Certification Problem

Input (TPDB SRS_Standard/Waldmann_07_size12/size-12-alpha-3-num-360)

The rewrite relation of the following TRS is considered.

a(x1)	→	b(x1)	(1)
a(b(b(x1)))	→	c(x1)	(2)
c(c(x1))	→	a(b(c(a(x1))))	(3)

Property / Task

Prove or disprove termination.

Answer / Result

Yes.

Proof (by ttt2 @ termCOMP 2023)

1 Dependency Pair Transformation

The following set of initial dependency pairs has been identified.

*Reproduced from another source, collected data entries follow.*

/-- R121, R125, R126, R181: an OPEN of another number within 2 s of the opening wins when its first edge is earlier, or equal
with a lower node; the winner's number, node and first edge are taken, an unchecked direction too, SLIP is latched when a
checked one differs, and a deferred request is answered RANGE. One of the held number that wins replaces node and first edge
alone. A loser, and one heard later in RUNNING or HALTED, act on the mark only; in DRAINING a later number heard later is held.
That the summary takes the winner's first edge and direction is log 26; a direction byte that is no code is log 7; and a
sender's absent offset is read as 0 (log 29). How an OPEN heard 2^31 µs or more past those 2 s compares is log 47. -/
def Obligations.CompetingOpenIsSettledByFirstEdge : Prop :=
  ∀ (t tOpen tf : Time) (opener : Nat) (x : RxFrame) (rest : List RxFrame) (s : State),
    let n := x.frame.node.toNat
    let c := x.frame.payload
    let number := wordAt c 0
    let d := directionOfByte (c.getD 2 0)
    let first := timeAt c 3 + (place s.ptb.peers n Peer.reset).offset.getD 0
    let open_ := s.ses.state = .running ∨ s.ses.state = .halted
    let within := earlier (tOpen + 2000000) x.start = false
    let wins := earlier first tf = true ∨ (first = tf ∧ n < opener)
    let marked : Ses := { s.ses with mark := raiseMark number s.ses.mark }
    FrameWaits s x rest .opening → s.stc.station = .settling ∨ s.stc.station = .ready → s.ses.tOpen = some tOpen →
    s.ses.tf = some tf → s.ses.opener = some opener →
    (number ≠ s.ses.number → open_ → within → wins →
      s.rst.deferred = none ∨ (s.slc.line = .active ∧ s.slc.service.length < 4) →
      ∃ s', exec (.openDispatch t) s = .next s'
        ∧ s' = { afterHead t rest s with
            rst := { s.rst with deferred := none },
            slc := (s.rst.deferred.map fun a => (withReply a.node .range 3 .none (afterHead t rest s)).slc).getD
              (afterHead t rest s).slc,
            ptb := { s.ptb with exitStation := s'.ptb.exitStation },
            fus := { s.fus with superseded := s.fus.current, current := some number },
            cnd := s'.cnd,
            ses := { marked with
              number := number, opener := some n, tf := some first,
              direction := if s.ses.checked then s.ses.direction else d,
              current := s.ses.current.map fun m =>
                { m with
                  number := number, firstEdge := first,
                  direction := if s.ses.checked ∨ d = s.ses.direction then m.direction else d } } }
        ∧ (s.ses.checked = false → d ≠ s.ses.direction → s'.ptb.exitStation = (chooseExit s').ptb.exitStation)
        ∧ (s.ses.checked = true ∨ d = s.ses.direction → s'.ptb.exitStation = s.ptb.exitStation)
        ∧ (s.ses.checked = true ∧ d ≠ s.ses.direction → s'.cnd.latched = s.cnd.latched ||| 16)
        ∧ (s.ses.checked = false ∨ d = s.ses.direction → s'.cnd = s.cnd))
    ∧ (number = s.ses.number → open_ → within → wins →
        exec (.openDispatch t) s = .next { afterHead t rest s with
          ses := { marked with
            opener := some n, tf := some first, current := s.ses.current.map fun m => { m with firstEdge := first } } })
    ∧ (s.ses.state ≠ .idle → within → ¬ wins →
        exec (.openDispatch t) s = .next { afterHead t rest s with ses := marked })
    ∧ (number = s.ses.number → s.ses.state ≠ .idle → ¬ within →
        exec (.openDispatch t) s = .next { afterHead t rest s with ses := marked })
    ∧ (open_ → ¬ within → exec (.openDispatch t) s = .next { afterHead t rest s with ses := marked })
    ∧ (number ≠ s.ses.number → s.ses.state = .draining → ¬ within →
        (1 ≤ (number - s.ses.number).toNat ∧ (number - s.ses.number).toNat ≤ 32767 →
          exec (.openDispatch t) s = .next { afterHead t rest s with
            ses := { marked with
              held := some { number := number, direction := d, firstEdge := first, sender := n, received := x.start } } })
        ∧ (32767 < (number - s.ses.number).toNat →
          exec (.openDispatch t) s = .next { afterHead t rest s with ses := marked }))

/-- R121, R127, R128, R143, R153: a heard CROSS restarts the timers from the later of its receive start time and the held
last-crossing time, whatever its session number; from HALTED it resumes RUNNING, adds the whole milliseconds of the stay and
gives every entry its deadline afresh. In IDLE and DRAINING it acts on the mark only. The exit that a normal exit of a current
or superseded number tells the Fusion Unit is `HeardExitShortensTheDeadline`; every other CROSS leaves the table. The
timers' next expiries lie ahead here. The whole milliseconds are caught up on leaving HALTED (log 18). Absent
positions and lengths are read as 0 (log 29). How a CROSS heard 2^31 µs or more after the held one compares is log 47; an
entry without an own row gets no deadline peer (log 48). -/
def Obligations.HeardCrossRestartsTheTimers : Prop :=
  ∀ (t : Time) (x : RxFrame) (rest : List RxFrame) (s : State),
    let c := x.frame.payload
    let tc := match s.ses.tc with
      | none => x.start
      | some held => if earlier x.start held then held else x.start
    let halt := tc + BitVec.ofNat 32 (s.settings.haltS * 1000000 + 1)
    let close_ := tc + BitVec.ofNat 32 (s.settings.closeS * 1000000 + 1)
    let marked : Ses := { s.ses with mark := raiseMark (wordAt c 0) s.ses.mark }
    FrameWaits s x rest .cross → s.stc.station = .settling ∨ s.stc.station = .ready →
    c.getD 4 0 ≠ 1 ∨ at2 c 2 = 0 ∨ (s.fus.current ≠ some (wordAt c 0) ∧ s.fus.superseded ≠ some (wordAt c 0)) →
    (∀ ms, LeavesAt t s ms → reached halt t = false → reached close_ t = false →
      ∃ s', exec (.crossDispatch t) s = .next s'
        ∧ s' = { afterHead t rest s with
            fus := { s.fus with table := s'.fus.table },
            ses := { marked with
              state := .running, tc := some tc, haltExpiry := some halt, closeExpiry := some close_, closePending := false,
              nextHaltTick := if s.ses.state = .halted then none else s.ses.nextHaltTick,
              current := s.ses.current.map fun m => { withStay s ms m with lastCrossing := tc } } }
        ∧ ResumedTable t s s'.fus.table)
    ∧ (s.ses.state = .idle ∨ s.ses.state = .draining →
        exec (.crossDispatch t) s = .next { afterHead t rest s with ses := marked })

/-- R121, R129, R135: a SHUT is recorded for its sender in the summary that bears its number: the current one, to be
compared at the close, or the last one, compared at once. With close pending, the SHUT that completes the LIVE peers'
takes the session from RUNNING or HALTED to DRAINING, where an entry that every LIVE peer has reported becomes FINAL and one
without a deadline is given one; a SHUT that does not complete them is recorded and the state stays. An OPEN entry keeps the
session in DRAINING here. That a SHUT counts for the close only with the number then held is log 23. A deadline given there
has no peer (log 43). -/
def Obligations.ShutIsRecordedInItsSummary : Prop :=
  ∀ (t : Time) (x : RxFrame) (rest : List RxFrame) (s : State),
    let n := x.frame.node.toNat
    let c := x.frame.payload
    let number := wordAt c 0
    let counts : ShutCounts := { number := number, axles := at2 c 2, wagons := at2 c 4 }
    let marked : Ses := { s.ses with mark := raiseMark number s.ses.mark }
    let recorded : State := { afterHead t rest s with
      ses := { marked with current := s.ses.current.map fun m => { m with shuts := m.shuts.set n (some counts) } } }
    let inCurrent := s.ses.state ≠ .idle ∧ ∃ m, s.ses.current = some m ∧ m.number = number
    FrameWaits s x rest .shut → s.stc.station = .settling ∨ s.stc.station = .ready →
    (inCurrent → ¬ PeersShut recorded → exec (.shutDispatch t) s = .next recorded)
    ∧ (∀ ms, inCurrent → PeersShut recorded → LeavesAt t s ms → StaysDraining recorded →
        ∃ s', exec (.shutDispatch t) s = .next s' ∧ EntersDraining t ms recorded s')
    ∧ (¬ inCurrent → ∀ m, s.ses.last = some m → m.number = number →
        exec (.shutDispatch t) s = .next { afterHead t rest s with
          ses := { marked with
            last := some { m with
              shuts := m.shuts.set n (some counts),
              mismatch := m.mismatch || (at2 c 2 != m.ownAxles || at2 c 4 != m.wagons) } } })
    ∧ (¬ inCurrent → (∀ m, s.ses.last = some m → m.number ≠ number) →
        exec (.shutDispatch t) s = .next { afterHead t rest s with ses := marked })

/-- R128, R153: at the halt expiry RUNNING becomes HALTED and every deadline is cancelled; in HALTED each further
millisecond counts, up to 4,294,967,295. Before their times, and in other states, neither does anything. Ticks count from
the moment HALTED is entered (log 18). -/
def Obligations.HaltedTimeIsCounted : Prop :=
  ∀ (t : Time) (s : State), s.stc.inReset = false →
    (∀ d, s.ses.state = .running → s.ses.haltExpiry = some d → reached d t = true →
      exec (.haltExpiry t) s = .next
        { s with
          now := t,
          ses := { s.ses with state := .halted, haltExpiry := none, nextHaltTick := some (t + 1000) },
          fus := { s.fus with
            table := s.fus.table.map fun e => { e with deadline := none, deadlinePeer := none } } })
    ∧ (s.ses.state ≠ .running ∨ s.ses.haltExpiry = none ∨ (∃ d, s.ses.haltExpiry = some d ∧ reached d t = false) →
        exec (.haltExpiry t) s = .next { s with now := t })
    ∧ (∀ d, s.ses.state = .halted → s.ses.nextHaltTick = some d → reached d t = true →
        exec (.haltedTimeTick t) s = .next
          { s with
            now := t,
            ses := { s.ses with
              nextHaltTick := some (d + 1000),
              current := s.ses.current.map fun m => { m with haltedMs := min 4294967295 (m.haltedMs + 1) } } })
    ∧ (s.ses.state ≠ .halted ∨ s.ses.nextHaltTick = none ∨ (∃ d, s.ses.nextHaltTick = some d ∧ reached d t = false) →
        exec (.haltedTimeTick t) s = .next { s with now := t })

a^#(b(b(x1)))	→	c^#(x1)	(4)
c^#(c(x1))	→	a^#(x1)	(5)
c^#(c(x1))	→	c^#(a(x1))	(6)
c^#(c(x1))	→	a^#(b(c(a(x1))))	(7)

1.1 Reduction Pair Processor with Usable Rules

Using the linear polynomial interpretation over the arctic semiring over the integers

[c^#(x₁)]	=	2 · x₁ + -∞
[b(x₁)]	=	1 · x₁ + -∞
[a^#(x₁)]	=	0 · x₁ + -∞
[a(x₁)]	=	1 · x₁ + -∞
[c(x₁)]	=	3 · x₁ + -∞

together with the usable rules

a(x1)	→	b(x1)	(1)
a(b(b(x1)))	→	c(x1)	(2)
c(c(x1))	→	a(b(c(a(x1))))	(3)

(w.r.t. the implicit argument filter of the reduction pair), the pairs

c^#(c(x1))	→	a^#(x1)	(5)
c^#(c(x1))	→	c^#(a(x1))	(6)

could be deleted.

1.1.1 Reduction Pair Processor with Usable Rules

Using the linear polynomial interpretation over (3 x 3)-matrices with strict dimension 1 over the naturals

[c^#(x₁)]

0	0	1
0	0	0
0	0	0

· x₁ +

0	0	0
0	0	0
0	0	0

[b(x₁)]

0	0	1
1	0	0
0	0	0

· x₁ +

0	0	0
0	0	0
0	0	0

[a^#(x₁)]

0	1	0
0	0	0
0	0	0

· x₁ +

1	0	0
0	0	0
0	0	0

[a(x₁)]

0	0	1
1	1	0
0	0	0

· x₁ +

0	0	0
0	0	0
1	0	0

[c(x₁)]

0	0	0
0	0	1
0	0	0

· x₁ +

0	0	0
0	0	0
1	0	0

together with the usable rules

a(x1)	→	b(x1)	(1)
a(b(b(x1)))	→	c(x1)	(2)
c(c(x1))	→	a(b(c(a(x1))))	(3)

(w.r.t. the implicit argument filter of the reduction pair), the pair

a^#(b(b(x1)))

→

c^#(x1)

(4)

could be deleted.

1.1.1.1 Dependency Graph Processor

The dependency pairs are split into 0 components.